• **Problem requirements**:
Starting at the line with "sees no difference" and going on through the line with "h => by cases h", reproduce each line in the records below exactly and nothing more.

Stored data
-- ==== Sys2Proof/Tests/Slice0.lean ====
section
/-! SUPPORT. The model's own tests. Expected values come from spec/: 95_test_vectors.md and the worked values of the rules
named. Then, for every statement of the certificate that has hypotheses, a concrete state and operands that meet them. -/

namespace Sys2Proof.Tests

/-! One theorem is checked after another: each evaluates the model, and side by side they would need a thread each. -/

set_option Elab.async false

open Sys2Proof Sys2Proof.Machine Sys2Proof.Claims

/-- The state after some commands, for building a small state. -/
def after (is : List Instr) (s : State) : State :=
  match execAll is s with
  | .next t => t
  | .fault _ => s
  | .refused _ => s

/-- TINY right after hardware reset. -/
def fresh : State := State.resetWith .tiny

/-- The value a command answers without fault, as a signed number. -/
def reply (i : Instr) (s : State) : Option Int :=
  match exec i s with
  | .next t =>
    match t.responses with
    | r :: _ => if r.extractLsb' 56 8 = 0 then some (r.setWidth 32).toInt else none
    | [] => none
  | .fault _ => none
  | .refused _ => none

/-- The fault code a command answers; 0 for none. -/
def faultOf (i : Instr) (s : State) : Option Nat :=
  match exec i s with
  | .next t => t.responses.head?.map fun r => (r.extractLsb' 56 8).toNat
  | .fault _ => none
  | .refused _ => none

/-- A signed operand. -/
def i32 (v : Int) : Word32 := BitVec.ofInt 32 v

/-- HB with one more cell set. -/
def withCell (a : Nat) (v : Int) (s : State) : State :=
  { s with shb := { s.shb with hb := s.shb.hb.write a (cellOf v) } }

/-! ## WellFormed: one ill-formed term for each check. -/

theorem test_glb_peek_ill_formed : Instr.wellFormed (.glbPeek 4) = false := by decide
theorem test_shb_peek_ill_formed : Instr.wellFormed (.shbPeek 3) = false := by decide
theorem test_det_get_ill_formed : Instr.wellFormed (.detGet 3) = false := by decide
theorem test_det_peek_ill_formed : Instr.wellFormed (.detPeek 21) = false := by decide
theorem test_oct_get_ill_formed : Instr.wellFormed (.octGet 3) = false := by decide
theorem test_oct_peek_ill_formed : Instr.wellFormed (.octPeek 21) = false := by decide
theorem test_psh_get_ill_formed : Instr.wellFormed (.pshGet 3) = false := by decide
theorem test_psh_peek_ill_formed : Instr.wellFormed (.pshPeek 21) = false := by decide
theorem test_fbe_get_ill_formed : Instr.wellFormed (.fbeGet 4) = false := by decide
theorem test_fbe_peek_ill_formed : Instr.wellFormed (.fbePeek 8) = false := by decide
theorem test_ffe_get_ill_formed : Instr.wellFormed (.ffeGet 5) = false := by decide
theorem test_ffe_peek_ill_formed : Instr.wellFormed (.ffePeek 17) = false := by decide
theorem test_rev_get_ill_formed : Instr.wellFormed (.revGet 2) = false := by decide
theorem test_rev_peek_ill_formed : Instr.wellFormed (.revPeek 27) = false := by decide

---

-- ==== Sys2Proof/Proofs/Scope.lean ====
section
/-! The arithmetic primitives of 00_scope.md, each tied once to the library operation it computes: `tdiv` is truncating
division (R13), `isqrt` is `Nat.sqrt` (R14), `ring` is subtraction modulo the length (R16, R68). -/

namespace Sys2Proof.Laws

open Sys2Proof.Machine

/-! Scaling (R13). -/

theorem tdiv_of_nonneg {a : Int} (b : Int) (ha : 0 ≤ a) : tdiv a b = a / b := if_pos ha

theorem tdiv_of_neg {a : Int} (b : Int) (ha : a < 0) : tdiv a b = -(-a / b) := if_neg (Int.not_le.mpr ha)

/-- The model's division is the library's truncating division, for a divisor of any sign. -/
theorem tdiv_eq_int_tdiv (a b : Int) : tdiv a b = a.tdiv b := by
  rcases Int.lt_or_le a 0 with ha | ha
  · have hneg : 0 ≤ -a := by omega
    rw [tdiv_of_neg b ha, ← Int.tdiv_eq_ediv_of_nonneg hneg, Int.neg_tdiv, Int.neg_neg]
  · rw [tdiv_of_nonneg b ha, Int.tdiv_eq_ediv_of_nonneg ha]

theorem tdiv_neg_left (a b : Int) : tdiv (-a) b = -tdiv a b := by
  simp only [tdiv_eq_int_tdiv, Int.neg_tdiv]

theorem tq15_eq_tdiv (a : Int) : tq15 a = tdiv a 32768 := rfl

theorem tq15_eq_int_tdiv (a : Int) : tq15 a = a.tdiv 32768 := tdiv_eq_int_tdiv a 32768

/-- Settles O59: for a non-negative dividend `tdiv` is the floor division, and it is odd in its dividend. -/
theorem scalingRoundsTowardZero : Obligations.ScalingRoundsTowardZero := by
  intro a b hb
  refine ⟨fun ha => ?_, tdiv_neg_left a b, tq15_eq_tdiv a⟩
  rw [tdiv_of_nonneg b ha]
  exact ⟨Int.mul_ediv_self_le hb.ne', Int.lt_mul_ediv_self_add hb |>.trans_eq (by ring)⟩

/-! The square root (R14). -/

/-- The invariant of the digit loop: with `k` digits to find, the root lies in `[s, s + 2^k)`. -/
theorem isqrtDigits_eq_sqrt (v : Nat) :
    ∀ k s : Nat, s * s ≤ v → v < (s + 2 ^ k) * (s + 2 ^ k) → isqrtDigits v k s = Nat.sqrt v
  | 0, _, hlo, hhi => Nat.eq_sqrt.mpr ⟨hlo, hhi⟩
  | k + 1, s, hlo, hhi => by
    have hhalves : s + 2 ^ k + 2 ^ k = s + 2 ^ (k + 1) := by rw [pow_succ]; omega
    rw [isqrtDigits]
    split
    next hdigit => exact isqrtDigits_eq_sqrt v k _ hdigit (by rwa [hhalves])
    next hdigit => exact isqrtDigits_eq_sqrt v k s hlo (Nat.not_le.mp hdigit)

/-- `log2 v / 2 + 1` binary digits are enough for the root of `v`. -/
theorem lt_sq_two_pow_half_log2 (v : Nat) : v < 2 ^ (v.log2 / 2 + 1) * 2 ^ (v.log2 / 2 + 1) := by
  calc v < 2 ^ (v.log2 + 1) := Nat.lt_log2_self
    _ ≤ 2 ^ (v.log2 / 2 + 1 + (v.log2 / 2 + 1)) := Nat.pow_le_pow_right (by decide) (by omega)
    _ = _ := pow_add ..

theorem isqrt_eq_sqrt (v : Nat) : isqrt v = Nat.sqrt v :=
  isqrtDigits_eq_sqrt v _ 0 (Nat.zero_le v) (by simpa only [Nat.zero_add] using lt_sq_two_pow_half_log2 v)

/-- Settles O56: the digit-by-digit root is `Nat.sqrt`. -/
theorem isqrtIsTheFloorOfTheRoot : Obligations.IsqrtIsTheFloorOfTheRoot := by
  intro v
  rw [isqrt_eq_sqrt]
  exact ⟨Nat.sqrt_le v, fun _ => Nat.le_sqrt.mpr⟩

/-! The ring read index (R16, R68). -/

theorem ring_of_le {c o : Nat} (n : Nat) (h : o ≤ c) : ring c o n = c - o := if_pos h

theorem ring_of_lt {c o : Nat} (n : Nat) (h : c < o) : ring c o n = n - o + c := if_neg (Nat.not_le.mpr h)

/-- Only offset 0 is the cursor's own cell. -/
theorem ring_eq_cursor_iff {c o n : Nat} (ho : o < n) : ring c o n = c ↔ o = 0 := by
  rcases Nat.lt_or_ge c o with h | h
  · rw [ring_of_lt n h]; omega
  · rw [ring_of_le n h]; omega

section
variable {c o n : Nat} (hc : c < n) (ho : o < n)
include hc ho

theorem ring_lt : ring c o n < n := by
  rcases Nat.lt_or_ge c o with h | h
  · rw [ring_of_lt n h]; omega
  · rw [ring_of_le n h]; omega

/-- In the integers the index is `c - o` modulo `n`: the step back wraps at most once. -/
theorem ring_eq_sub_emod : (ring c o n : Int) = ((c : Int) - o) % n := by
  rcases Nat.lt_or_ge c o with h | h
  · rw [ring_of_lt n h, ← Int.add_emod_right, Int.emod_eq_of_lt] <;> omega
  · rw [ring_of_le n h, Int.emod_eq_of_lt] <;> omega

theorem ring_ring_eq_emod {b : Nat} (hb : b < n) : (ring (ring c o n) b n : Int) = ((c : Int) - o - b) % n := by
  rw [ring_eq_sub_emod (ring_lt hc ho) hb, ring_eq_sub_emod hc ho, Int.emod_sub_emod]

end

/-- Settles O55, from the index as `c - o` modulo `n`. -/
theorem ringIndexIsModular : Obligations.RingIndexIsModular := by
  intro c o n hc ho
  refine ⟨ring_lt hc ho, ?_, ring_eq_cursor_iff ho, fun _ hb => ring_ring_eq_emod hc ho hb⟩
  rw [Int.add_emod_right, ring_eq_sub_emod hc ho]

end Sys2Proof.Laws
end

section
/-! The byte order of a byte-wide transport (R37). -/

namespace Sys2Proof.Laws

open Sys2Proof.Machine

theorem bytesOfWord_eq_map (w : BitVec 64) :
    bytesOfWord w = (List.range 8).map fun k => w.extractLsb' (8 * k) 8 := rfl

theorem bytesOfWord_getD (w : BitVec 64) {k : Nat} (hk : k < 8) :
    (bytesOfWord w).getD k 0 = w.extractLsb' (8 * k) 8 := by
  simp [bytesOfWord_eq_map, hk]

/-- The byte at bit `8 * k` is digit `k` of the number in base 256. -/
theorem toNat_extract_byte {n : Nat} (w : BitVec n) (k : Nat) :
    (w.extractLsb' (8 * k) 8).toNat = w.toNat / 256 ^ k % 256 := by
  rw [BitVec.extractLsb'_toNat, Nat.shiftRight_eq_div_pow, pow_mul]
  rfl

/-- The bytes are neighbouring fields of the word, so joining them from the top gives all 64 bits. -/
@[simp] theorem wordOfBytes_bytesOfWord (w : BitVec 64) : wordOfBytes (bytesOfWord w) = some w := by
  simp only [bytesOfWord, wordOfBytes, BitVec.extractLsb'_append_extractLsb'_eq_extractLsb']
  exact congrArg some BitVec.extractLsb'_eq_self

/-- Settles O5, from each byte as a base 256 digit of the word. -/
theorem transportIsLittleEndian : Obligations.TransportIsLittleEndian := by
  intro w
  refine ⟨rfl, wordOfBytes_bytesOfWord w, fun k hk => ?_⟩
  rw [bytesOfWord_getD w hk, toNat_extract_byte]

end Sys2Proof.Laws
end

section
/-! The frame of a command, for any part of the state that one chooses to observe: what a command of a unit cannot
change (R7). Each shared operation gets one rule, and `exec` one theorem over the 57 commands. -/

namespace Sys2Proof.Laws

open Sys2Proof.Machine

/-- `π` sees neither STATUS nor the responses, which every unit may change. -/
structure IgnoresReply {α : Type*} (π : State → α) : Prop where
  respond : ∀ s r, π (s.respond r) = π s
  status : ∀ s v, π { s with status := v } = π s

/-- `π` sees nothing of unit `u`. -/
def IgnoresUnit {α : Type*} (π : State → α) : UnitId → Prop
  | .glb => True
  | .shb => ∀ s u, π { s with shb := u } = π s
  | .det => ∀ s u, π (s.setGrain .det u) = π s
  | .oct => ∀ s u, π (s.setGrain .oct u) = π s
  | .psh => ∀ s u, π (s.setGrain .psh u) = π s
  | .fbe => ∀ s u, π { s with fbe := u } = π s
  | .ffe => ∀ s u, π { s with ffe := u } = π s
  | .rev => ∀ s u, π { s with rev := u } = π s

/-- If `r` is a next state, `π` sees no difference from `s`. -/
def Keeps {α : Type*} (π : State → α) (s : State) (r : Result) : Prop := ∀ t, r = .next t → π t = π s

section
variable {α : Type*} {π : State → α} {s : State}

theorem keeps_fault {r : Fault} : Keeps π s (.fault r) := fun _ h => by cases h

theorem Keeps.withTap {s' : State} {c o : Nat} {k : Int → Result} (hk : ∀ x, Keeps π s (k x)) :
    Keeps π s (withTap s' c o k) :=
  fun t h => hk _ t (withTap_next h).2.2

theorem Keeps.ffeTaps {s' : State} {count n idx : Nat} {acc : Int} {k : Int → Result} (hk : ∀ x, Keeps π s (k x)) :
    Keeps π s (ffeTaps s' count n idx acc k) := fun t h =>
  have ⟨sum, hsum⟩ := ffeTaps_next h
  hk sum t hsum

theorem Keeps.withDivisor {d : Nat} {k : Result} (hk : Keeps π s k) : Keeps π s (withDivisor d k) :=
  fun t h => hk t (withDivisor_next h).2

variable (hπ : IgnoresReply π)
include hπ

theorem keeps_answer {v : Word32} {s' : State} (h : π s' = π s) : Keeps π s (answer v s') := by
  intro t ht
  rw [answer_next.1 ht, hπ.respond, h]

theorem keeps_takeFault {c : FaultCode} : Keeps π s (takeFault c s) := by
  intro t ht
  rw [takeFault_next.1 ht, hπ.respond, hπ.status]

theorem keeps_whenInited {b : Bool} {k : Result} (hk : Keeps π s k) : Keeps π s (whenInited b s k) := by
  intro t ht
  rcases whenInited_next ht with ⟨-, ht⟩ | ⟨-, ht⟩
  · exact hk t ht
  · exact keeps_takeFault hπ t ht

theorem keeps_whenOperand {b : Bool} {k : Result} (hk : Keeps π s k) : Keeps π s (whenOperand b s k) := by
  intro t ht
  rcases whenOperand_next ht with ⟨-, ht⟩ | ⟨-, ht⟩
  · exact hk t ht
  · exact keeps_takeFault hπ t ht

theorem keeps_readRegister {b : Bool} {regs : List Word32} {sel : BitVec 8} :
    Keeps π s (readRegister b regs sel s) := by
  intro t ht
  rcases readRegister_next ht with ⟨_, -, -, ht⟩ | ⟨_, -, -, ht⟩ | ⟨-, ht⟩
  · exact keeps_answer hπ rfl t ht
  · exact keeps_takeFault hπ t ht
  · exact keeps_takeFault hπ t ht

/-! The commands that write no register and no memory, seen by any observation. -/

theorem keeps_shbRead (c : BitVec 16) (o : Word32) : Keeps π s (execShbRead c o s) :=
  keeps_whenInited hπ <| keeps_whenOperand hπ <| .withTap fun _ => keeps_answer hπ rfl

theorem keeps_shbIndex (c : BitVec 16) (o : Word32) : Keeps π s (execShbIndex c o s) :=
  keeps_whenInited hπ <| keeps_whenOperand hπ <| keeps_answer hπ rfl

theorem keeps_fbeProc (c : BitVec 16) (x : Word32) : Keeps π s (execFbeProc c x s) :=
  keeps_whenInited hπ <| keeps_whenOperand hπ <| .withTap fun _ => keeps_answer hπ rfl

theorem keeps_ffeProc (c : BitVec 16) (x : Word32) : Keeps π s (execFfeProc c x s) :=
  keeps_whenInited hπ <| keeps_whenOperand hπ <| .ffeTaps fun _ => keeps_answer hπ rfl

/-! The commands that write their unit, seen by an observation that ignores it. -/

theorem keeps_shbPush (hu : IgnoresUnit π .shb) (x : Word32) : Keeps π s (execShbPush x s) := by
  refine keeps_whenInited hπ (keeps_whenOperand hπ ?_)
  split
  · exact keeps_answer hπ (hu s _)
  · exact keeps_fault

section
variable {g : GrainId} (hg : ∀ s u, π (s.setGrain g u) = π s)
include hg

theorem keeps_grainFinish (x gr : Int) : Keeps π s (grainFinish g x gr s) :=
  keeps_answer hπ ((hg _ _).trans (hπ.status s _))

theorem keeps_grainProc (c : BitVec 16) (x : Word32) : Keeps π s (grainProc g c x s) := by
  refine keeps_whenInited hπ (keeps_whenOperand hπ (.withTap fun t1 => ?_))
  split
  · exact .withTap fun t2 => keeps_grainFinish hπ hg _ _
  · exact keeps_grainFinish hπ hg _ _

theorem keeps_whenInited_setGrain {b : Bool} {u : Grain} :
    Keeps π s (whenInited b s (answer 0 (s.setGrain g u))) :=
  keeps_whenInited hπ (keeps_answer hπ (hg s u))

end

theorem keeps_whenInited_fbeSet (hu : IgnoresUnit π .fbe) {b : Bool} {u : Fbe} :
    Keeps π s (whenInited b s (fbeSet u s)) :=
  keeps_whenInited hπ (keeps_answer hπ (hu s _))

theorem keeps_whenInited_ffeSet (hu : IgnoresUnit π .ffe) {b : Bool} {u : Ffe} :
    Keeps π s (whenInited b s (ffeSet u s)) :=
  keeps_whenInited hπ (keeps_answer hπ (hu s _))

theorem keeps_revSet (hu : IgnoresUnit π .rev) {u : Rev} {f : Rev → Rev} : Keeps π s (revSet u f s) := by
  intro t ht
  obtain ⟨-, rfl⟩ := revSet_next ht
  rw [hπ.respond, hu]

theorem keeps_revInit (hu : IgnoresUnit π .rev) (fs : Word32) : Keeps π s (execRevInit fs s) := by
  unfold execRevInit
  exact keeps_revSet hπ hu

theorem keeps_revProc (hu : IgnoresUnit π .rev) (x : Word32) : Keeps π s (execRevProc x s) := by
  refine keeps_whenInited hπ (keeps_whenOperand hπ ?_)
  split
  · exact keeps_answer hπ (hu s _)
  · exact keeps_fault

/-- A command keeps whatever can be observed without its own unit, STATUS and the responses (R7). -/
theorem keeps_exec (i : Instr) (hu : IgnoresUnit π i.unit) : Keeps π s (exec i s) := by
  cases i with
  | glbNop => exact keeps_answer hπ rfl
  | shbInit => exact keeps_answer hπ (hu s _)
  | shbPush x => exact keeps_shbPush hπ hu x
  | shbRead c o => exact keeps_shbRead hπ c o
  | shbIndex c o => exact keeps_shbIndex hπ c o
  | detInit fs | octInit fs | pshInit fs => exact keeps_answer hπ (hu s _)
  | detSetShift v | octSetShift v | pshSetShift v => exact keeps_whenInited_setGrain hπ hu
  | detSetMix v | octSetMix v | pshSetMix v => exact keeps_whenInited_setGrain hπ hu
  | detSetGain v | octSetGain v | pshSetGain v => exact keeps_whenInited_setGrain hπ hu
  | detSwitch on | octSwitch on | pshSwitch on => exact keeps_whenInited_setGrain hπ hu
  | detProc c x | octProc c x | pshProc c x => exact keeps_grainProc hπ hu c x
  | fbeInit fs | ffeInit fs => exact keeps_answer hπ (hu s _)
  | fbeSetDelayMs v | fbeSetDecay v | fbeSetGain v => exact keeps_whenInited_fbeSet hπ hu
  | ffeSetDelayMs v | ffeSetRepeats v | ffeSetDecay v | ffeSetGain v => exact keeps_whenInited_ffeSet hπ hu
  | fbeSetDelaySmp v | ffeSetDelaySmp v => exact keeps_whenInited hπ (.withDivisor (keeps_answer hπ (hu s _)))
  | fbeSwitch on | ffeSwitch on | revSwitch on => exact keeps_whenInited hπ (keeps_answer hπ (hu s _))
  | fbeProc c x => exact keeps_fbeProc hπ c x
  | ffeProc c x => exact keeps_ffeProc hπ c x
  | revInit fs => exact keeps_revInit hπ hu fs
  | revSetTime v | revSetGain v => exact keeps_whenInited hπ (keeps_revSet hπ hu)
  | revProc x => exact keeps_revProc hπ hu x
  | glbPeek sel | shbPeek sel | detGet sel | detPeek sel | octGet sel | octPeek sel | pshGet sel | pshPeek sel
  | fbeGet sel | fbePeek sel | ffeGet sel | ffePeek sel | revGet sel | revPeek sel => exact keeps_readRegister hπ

* * *

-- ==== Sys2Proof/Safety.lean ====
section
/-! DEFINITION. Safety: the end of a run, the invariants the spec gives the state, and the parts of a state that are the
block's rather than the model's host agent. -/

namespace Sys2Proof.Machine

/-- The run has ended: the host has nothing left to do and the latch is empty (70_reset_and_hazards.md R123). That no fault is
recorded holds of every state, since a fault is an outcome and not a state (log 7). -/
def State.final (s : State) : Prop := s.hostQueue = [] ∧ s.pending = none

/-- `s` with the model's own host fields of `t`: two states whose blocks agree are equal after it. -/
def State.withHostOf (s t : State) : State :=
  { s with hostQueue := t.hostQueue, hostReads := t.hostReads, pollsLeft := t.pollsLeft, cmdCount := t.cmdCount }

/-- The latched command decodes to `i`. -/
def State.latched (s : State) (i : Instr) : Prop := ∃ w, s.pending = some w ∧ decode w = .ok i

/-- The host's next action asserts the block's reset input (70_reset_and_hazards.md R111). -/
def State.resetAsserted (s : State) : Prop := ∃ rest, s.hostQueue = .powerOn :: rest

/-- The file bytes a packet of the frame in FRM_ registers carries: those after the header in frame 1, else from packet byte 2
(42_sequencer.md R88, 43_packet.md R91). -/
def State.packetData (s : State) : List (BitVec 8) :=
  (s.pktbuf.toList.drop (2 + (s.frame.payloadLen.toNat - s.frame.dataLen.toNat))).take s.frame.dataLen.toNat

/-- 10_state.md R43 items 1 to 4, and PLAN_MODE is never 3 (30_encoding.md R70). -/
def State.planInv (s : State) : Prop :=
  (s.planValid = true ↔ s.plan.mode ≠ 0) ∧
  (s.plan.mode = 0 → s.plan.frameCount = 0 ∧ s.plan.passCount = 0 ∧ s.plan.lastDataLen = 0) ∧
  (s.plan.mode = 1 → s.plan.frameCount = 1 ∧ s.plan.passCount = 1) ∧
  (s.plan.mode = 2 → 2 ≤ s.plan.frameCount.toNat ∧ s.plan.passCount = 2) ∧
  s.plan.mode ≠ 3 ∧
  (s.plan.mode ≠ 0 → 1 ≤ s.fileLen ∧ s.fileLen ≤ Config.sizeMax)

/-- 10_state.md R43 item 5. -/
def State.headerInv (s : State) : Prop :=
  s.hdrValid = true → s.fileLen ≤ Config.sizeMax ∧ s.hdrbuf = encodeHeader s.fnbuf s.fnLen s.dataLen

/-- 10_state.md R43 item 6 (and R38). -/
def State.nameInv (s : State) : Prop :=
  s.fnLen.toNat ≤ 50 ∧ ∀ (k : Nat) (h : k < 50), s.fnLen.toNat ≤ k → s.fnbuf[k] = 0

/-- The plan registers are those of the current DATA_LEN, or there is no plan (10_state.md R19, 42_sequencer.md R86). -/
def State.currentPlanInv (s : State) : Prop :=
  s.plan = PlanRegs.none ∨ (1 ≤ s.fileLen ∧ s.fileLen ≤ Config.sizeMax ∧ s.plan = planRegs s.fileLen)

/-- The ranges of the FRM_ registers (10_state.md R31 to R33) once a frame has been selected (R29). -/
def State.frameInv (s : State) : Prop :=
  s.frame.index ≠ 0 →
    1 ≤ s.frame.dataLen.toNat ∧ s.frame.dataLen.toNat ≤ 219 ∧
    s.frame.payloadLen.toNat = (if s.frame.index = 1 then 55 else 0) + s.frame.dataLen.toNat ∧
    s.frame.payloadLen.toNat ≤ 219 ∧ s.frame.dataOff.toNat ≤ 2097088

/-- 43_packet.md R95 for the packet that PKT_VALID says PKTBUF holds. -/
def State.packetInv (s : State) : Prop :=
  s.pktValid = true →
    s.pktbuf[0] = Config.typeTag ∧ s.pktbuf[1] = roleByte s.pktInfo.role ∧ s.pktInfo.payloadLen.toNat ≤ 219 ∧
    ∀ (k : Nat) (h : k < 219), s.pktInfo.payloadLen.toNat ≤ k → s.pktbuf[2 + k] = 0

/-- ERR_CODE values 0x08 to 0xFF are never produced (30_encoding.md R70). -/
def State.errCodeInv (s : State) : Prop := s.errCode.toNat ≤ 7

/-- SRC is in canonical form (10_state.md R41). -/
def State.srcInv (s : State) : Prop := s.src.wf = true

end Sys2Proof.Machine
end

• **Task answer**:
/-- If `r` is a next state, `π` sees no difference from `s`. -/
def Keeps {α : Type*} (π : State → α) (s : State) (r : Result) : Prop := ∀ t, r = .next t → π t = π s

section
variable {α : Type*} {π : State → α} {s : State}

theorem keeps_fault {r : Fault} : Keeps π s (.fault r) := fun _ h => by cases h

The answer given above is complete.